I don't know if it matters, but was Haavisto wanted out of the discussion?
Höpönlöpö. The fact remains that Finland will become a nuclear weapons state with the consent or even at the request of our decision-makers. It is a different matter whether we ourselves or even Russia know about it – and how accurately. It is a crazy thing, but this has been the same for a long time. Yes, we will miss the Finland that wanted to be everyone's friend and that worked both passively and actively for peace, cooperation and friendship.
If Russia demands that Finland act so that nuclear weapons do not come to us under any circumstances or under any pretext, it will act exactly as the United States would act in Russia's position. If nothing else helps, the United States would send its bombers to the matter, as Nybondas already mentions.
No government south of Mexico, nor any government in the Caribbean, could imagine applying the doctrines that Finland is doing to itself. It would mean that tomorrow morning the skies would be dark with American bombers and fighters bombing the countries to smithereens.
But we have it differently. Finland's line could be described as the "oh-guts line". Finland shows Russia that we do what we can and if you don't like it, we'll do even more. Finland's leadership is like teenage boys experiencing their first hangover, the same threat and the same lack of wisdom.
I recommend Pauli Brattico's column in MV magazine today. Brattico knows physics and mathematics and has calculated what life expectancy Finland would have if war started. And why would it start? It could start because of a failure in the warning systems. Finland's close proximity to Russia means that there is very little time to evaluate false alarms. War could start quite by accident, among other reasons. Other reasons could be the fear of a decapitation attack. The United States has carried out several decapitation attacks on heads of state and is suspected of attempting one on the Russian president. When the Russian president was targeted by an assassination attempt using drones launched from Ukraine and the president was supposed to be in a conference room at a certain center, his presence was located by phone call.

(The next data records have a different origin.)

/-! ## The step of a register access -/

/-- With `rst` released, a step on a write of a named register is that write. -/
theorem step_writeReg {s : State} {r : Reg} {v : Word} {rest : List Input} (hr : s.rst = false)
    (hi : s.inputs = .regWrite (regOffset r) 4 v :: rest) : step s = writeReg r v { s with inputs := rest } := by
  simp [step_input hi, applyInput, hostRegWrite, hr]

/-- A step on a defined read of a register other than STATUS only replies. -/
theorem step_regRead {s : State} {o : Byte} {rest : List Input} (ho : o.toNat % 4 = 0)
    (hn : regAt o ≠ some .status) (hi : s.inputs = .regRead o 4 :: rest) :
    step s = .next { s with inputs := rest, reply := .word (readWord o { s with inputs := rest }) } := by
  simp [step_input hi, applyInput, hostRegRead, (accessDefined_iff o 4).2 ⟨rfl, ho⟩, hn]

/-- The pending inputs are read by no register. -/
@[simp] theorem readWord_inputs (o : Byte) (s : State) (l : List Input) :
    readWord o { s with inputs := l } = readWord o s := by
  unfold readWord
  split
  · rename_i r _; cases r <;> rfl
  · rfl

/-! ## Refusals -/

/-- A footprint byte on the window or on a device refuses the command (93_implementation_defined.md U8, U9). -/
theorem footprintRefusal_of_mem {p : Platform} {fs : List Footprint} {a : Nat} (ha : a ∈ footprintAddresses fs)
    (h : onRegisterWindow p a = true ∨ isDevice p a = true) :
    footprintRefusal p fs = some .footprintOnRegisterWindow ∨ footprintRefusal p fs = some .footprintNotOrdinary := by
  unfold footprintRefusal
  split
  · exact .inl rfl
  · rename_i hw
    have hd : isDevice p a = true := h.resolve_left fun hon => hw (List.any_eq_true.2 ⟨a, ha, hon⟩)
    exact .inr (if_pos (List.any_eq_true.2 ⟨a, ha, hd⟩))

/-- A host memory access that stops, in either direction (logs 10, 11). -/
theorem step_memory_refused {s : State} {a : Word} {v : Byte} {c : Bool} {rest : List Input} {r : Refusal}
    (hi : s.inputs = .memRead a c :: rest ∨ s.inputs = .memWrite a v c :: rest)
    (hr : hostMemoryRefusal s.platform a.toNat = some r) : step s = .refused r := by
  rcases hi with hi | hi
  · simp [step_input hi, applyInput, hostMemRead, hr]
  · simp [step_input hi, applyInput, hostMemWrite, hr]

/-- A register access that is not naturally aligned, or not of 32 bits, stops (10_state.md R23). -/
theorem step_access_refused {s : State} {o : Byte} {n : Nat} {v : Word} {rest : List Input}
    (hn : accessDefined o n = false) (hi : s.inputs = .regRead o n :: rest ∨ s.inputs = .regWrite o n v :: rest) :
    step s = .refused .hostAccessFault := by
  rcases hi with hi | hi
  · simp [step_input hi, applyInput, hostRegRead, hn]
  · simp [step_input hi, applyInput, hostRegWrite, hn]

/-! ## Host writes of memory -/

/-- On a coherent path a host write lands, and taints by its address (70_reset_and_hazards.md R215). -/
theorem step_memWrite {s : State} {a : Word} {v : Byte} {c : Bool} {rest : List Input}
    (hi : s.inputs = .memWrite a v c :: rest) (hr : hostMemoryRefusal s.platform a.toNat = none)
    (hc : pathCoherent s.platform c = true) :
    step s = .next { s with inputs := rest, taint := taintedBy a.toNat s, mem := s.mem.write a.toNat v } := by
  simp [step_input hi, applyInput, hostMemWrite, hr, hc]
  rfl

/-- A tainted command whose accesses are answered OK completes with any value in its destination
(43_control.md R172, second branch). -/
theorem exec_tainted {i : Instr} {s : State} (h : runningAs i s) (hb : busAnswersOK i s) (ht : s.taint = true) :
    exec i s = .next (setDone
      { drawBytes (footprintAddresses (writeFootprints i s.latch)) s with phase := .idle }) := by
  rw [exec_accepted h]
  rcases completion_cases i (performCells i) s with ⟨hbus, _⟩ | ⟨_, _, he⟩ | ⟨_, _, hclean, _⟩
  · simp [busAccepts_of_answers hb] at hbus
  · rw [he]
  · simp [ht] at hclean

/-! ## Coefficient tables -/

/-- A table holds the products of its coefficient (10_state.md R42). -/
@[simp] theorem tableAt_coefTable (k o : Int) (b : Byte) : tableAt (coefTable k o) b = k * (sample b - o) := by
  have hb : b.toNat < 256 := b.isLt
  simp [tableAt, coefTable, sample, List.getD_eq_getElem?_getD, hb]

/-! ## The obligations about one command -/

/-- Settles O16: a completion writes inside `WFP`, and its frame is `completion_frame`. -/
theorem completionFrame : Obligations.CompletionFrame := by
  intro i s t hp h
  rw [exec_busy i s hp] at h
  obtain ⟨-, -, rfl⟩ := complete_cases h
  have hstatus : (completion i (performCells i) s).status.cmdLost = s.status.cmdLost ∧
      (completion i (performCells i) s).status.lastOp = s.status.lastOp := by
    rcases completion_status i (performCells i) s with hs | hs <;> simp [hs]
  obtain ⟨cells, hm, hin⟩ := completion_mem i s
  refine ⟨fun a ha => ?_, by simp [hstatus]⟩
  rw [hm]
  exact read_writeAll_outside cells s.mem a fun c hc hca => ha (hca ▸ hin c hc)

/-- Settles O24: under other flags a command answers the same state but for the flags. -/
theorem noCommandReadsAFlag : Obligations.NoCommandReadsAFlag := by
  intro i s t st ie h
  obtain ⟨st', hu⟩ := exec_withFlags st ie h
  exact ⟨_, hu, rfl, rfl, rfl, rfl, rfl⟩

/-- Settles O29: the write is `writeConfig`, and a completion reads no configuration register. -/
theorem configurationWrites : Obligations.ConfigurationWrites := by
  intro s r v rest h1 h2 h3 hr hi
  have hread := readReg_writeConfig h1 h2 h3
  refine ⟨_, (step_writeReg hr hi).trans (writeReg_config r v _ h1 h2 h3), writeConfig_eq r v _, ?_, ?_, ?_⟩
  · simp [hread]
  · intro r' hne
    rw [readWord_regOffset, hread, if_neg hne, ← readWord_regOffset, readWord_inputs]
  · intro i u hp h
    rw [writeConfig_eq]
    exact exec_busy_withRegs _ hp h

/-- Settles O40: the write lands by `step_memWrite`, and the tainted command ends by `exec_tainted`. -/
theorem hostWriteTaintsTheCommand : Obligations.HostWriteTaintsTheCommand := by
  refine ⟨fun s a v c rest hi hr hc => ?_, fun i s a v rest hrun hi hr ha => ?_⟩
  · exact ⟨_, step_memWrite hi hr hc, rfl, read_write_same _ _ _, fun b hb => read_write_other _ v hb,
      taintedBy_iff _ s⟩
  · have ht : taintedBy a.toNat s = true := (taintedBy_iff _ s).2 (.inr ⟨i, runningCommand_accepted hrun, ha⟩)
    refine ⟨_, step_memWrite hi hr (by simp [pathCoherent]), ht, read_write_same _ _ _,
      fun b hb => read_write_other _ v hb, fun hb => ⟨_, exec_tainted hrun hb ht, rfl, ?_, ?_⟩⟩
    · exact fun b hb => read_anyCells _ _ _ b hb
    · exact fun hout => (read_anyCells_outside _ _ _ _ hout).trans (read_write_same _ _ _)

/-- Settles O57: each table entry is the product it stands for; a negative coefficient moves its sign into the
table. -/
theorem tablesAgreeWithTheFormulas : Obligations.TablesAgreeWithTheFormulas := by
  refine ⟨fun r g b => ⟨?_, ?_, ?_⟩, fun y u v => ⟨?_, ?_, ?_⟩⟩
  · simp [lumaFByTable, lumaF, lumaSum]
  · simp [cbFByTable, cbF, cbSum, sub_eq_add_neg]
  · simp [crFByTable, crF, crSum, sub_eq_add_neg]
  · simp [redFByTable, redF, redSum]
  · simp [greenFByTable, greenF, greenSum]
  · simp [blueFByTable, blueF, blueSum]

The call was intended to verify his location. The US leadership is suspected of involvement in the phone call.
Pauli Brattico has drawn conclusions and moved to Italy because he speaks the language. Most Finns do not have this opportunity. They have to submit to the insecurity policy that Finnish teenagers who enjoy their drunkenness are doing. They are really excited when they have received such secret information about NATO's or the United States' nuclear weapons that it cannot be publicly disclosed. That's about democracy.